Every line below containing the word "canIssue" should be found and copied.
RECORDS SUPPLIED section start
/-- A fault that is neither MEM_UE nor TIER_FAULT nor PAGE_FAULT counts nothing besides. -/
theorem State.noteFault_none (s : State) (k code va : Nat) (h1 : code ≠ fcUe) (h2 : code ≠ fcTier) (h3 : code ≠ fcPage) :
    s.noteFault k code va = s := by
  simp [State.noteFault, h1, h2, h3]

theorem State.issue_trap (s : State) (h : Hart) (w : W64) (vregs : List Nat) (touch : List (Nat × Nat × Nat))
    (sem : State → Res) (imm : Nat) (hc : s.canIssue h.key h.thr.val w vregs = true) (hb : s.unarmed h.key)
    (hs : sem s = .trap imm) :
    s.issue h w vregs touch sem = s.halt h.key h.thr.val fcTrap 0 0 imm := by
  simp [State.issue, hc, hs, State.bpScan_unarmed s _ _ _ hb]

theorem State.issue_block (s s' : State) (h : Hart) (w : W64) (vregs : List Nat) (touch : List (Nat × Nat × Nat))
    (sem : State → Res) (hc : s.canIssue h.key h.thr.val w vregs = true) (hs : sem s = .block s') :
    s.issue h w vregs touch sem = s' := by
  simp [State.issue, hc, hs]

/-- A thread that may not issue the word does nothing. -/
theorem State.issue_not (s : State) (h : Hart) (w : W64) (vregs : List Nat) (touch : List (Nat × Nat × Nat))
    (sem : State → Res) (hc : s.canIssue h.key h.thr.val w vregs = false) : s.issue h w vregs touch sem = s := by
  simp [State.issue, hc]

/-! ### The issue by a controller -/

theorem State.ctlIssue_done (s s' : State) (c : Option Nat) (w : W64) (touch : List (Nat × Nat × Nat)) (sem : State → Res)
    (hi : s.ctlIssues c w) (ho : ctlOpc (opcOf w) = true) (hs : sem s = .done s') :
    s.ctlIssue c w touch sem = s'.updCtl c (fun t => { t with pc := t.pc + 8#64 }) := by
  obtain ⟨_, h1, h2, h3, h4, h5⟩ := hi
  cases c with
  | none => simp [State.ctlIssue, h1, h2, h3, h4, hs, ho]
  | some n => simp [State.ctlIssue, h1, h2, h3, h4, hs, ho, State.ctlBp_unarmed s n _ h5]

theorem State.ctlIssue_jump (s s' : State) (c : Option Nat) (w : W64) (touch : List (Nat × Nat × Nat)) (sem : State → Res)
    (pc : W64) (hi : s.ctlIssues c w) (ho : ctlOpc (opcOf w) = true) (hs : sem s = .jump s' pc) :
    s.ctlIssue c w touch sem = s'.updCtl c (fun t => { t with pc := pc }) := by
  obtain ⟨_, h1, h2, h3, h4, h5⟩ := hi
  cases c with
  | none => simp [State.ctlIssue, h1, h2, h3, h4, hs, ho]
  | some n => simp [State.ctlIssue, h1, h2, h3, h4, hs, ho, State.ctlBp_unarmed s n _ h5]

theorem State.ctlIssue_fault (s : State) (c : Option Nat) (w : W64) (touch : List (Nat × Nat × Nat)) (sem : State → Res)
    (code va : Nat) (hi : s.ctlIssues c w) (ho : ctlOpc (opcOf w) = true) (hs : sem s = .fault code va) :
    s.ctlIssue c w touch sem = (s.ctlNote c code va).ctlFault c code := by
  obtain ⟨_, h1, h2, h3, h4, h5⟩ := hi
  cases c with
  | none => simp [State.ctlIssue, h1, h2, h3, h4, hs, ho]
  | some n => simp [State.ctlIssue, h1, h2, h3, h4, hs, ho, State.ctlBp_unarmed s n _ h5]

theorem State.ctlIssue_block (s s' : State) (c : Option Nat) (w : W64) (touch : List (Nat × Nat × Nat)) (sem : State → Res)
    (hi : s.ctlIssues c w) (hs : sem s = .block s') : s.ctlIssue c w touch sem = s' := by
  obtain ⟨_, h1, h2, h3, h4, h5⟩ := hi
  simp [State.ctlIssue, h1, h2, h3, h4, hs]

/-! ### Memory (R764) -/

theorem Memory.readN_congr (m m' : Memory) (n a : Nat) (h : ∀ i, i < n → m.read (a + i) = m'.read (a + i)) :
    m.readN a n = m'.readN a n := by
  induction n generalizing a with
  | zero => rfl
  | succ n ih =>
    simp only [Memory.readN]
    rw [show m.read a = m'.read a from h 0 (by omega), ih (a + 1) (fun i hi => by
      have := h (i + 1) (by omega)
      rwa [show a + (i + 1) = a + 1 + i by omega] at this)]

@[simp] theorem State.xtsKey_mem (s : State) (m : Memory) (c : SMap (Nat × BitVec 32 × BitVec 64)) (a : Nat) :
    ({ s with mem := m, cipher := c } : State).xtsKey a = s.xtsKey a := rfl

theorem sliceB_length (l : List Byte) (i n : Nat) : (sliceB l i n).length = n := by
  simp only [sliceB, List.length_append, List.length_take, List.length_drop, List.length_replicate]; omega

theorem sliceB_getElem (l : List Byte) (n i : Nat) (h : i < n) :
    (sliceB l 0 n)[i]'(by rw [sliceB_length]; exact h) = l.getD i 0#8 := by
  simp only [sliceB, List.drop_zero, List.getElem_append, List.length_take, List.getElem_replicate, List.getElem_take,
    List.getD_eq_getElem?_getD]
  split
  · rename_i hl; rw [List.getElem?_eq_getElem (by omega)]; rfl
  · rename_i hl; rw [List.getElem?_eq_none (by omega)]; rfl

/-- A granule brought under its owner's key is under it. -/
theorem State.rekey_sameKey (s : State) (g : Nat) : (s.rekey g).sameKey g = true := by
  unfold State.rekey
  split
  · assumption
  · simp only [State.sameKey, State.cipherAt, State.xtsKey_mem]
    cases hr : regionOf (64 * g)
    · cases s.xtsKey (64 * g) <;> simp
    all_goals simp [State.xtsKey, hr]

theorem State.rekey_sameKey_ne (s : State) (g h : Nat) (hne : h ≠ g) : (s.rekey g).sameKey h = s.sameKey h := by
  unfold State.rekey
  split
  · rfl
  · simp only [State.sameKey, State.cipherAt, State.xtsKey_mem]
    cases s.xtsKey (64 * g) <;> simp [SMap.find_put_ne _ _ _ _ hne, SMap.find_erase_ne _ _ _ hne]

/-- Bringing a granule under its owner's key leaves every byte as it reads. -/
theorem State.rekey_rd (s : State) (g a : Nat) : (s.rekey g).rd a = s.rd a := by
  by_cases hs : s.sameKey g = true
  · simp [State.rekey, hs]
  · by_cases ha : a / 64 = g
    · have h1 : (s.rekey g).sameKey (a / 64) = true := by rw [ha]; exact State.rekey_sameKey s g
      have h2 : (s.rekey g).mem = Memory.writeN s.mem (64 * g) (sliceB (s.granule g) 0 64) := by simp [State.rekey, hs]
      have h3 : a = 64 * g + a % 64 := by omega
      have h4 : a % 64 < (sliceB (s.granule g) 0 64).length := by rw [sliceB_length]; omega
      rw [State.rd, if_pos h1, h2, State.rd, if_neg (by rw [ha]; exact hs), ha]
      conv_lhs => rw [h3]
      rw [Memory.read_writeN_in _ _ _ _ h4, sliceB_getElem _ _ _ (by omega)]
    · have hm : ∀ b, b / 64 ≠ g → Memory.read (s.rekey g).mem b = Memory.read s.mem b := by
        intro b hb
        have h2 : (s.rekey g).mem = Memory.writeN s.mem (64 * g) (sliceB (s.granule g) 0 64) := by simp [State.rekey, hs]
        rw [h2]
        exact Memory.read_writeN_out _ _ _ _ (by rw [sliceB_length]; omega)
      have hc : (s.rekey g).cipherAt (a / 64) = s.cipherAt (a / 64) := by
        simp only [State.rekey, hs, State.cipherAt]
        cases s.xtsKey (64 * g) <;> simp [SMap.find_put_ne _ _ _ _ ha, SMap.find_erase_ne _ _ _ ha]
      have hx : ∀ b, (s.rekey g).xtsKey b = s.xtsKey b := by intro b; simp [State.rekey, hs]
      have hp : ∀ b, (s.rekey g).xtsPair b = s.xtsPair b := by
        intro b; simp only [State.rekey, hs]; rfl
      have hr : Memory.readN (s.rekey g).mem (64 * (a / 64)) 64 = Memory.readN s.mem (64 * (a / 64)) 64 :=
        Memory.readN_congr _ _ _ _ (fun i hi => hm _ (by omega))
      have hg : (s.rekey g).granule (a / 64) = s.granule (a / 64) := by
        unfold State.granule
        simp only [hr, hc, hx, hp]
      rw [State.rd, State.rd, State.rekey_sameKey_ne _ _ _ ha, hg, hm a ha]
RECORDS SUPPLIED section end
RECORDS SUPPLIED section start
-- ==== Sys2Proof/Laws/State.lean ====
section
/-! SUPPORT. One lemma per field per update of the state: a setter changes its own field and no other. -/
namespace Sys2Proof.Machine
RECORDS SUPPLIED section end
REPLY:
    (sem : State → Res) (imm : Nat) (hc : s.canIssue h.key h.thr.val w vregs = true) (hb : s.unarmed h.key)
    (sem : State → Res) (hc : s.canIssue h.key h.thr.val w vregs = true) (hs : sem s = .block s') :
    (sem : State → Res) (hc : s.canIssue h.key h.thr.val w vregs = false) : s.issue h w vregs touch sem = s := by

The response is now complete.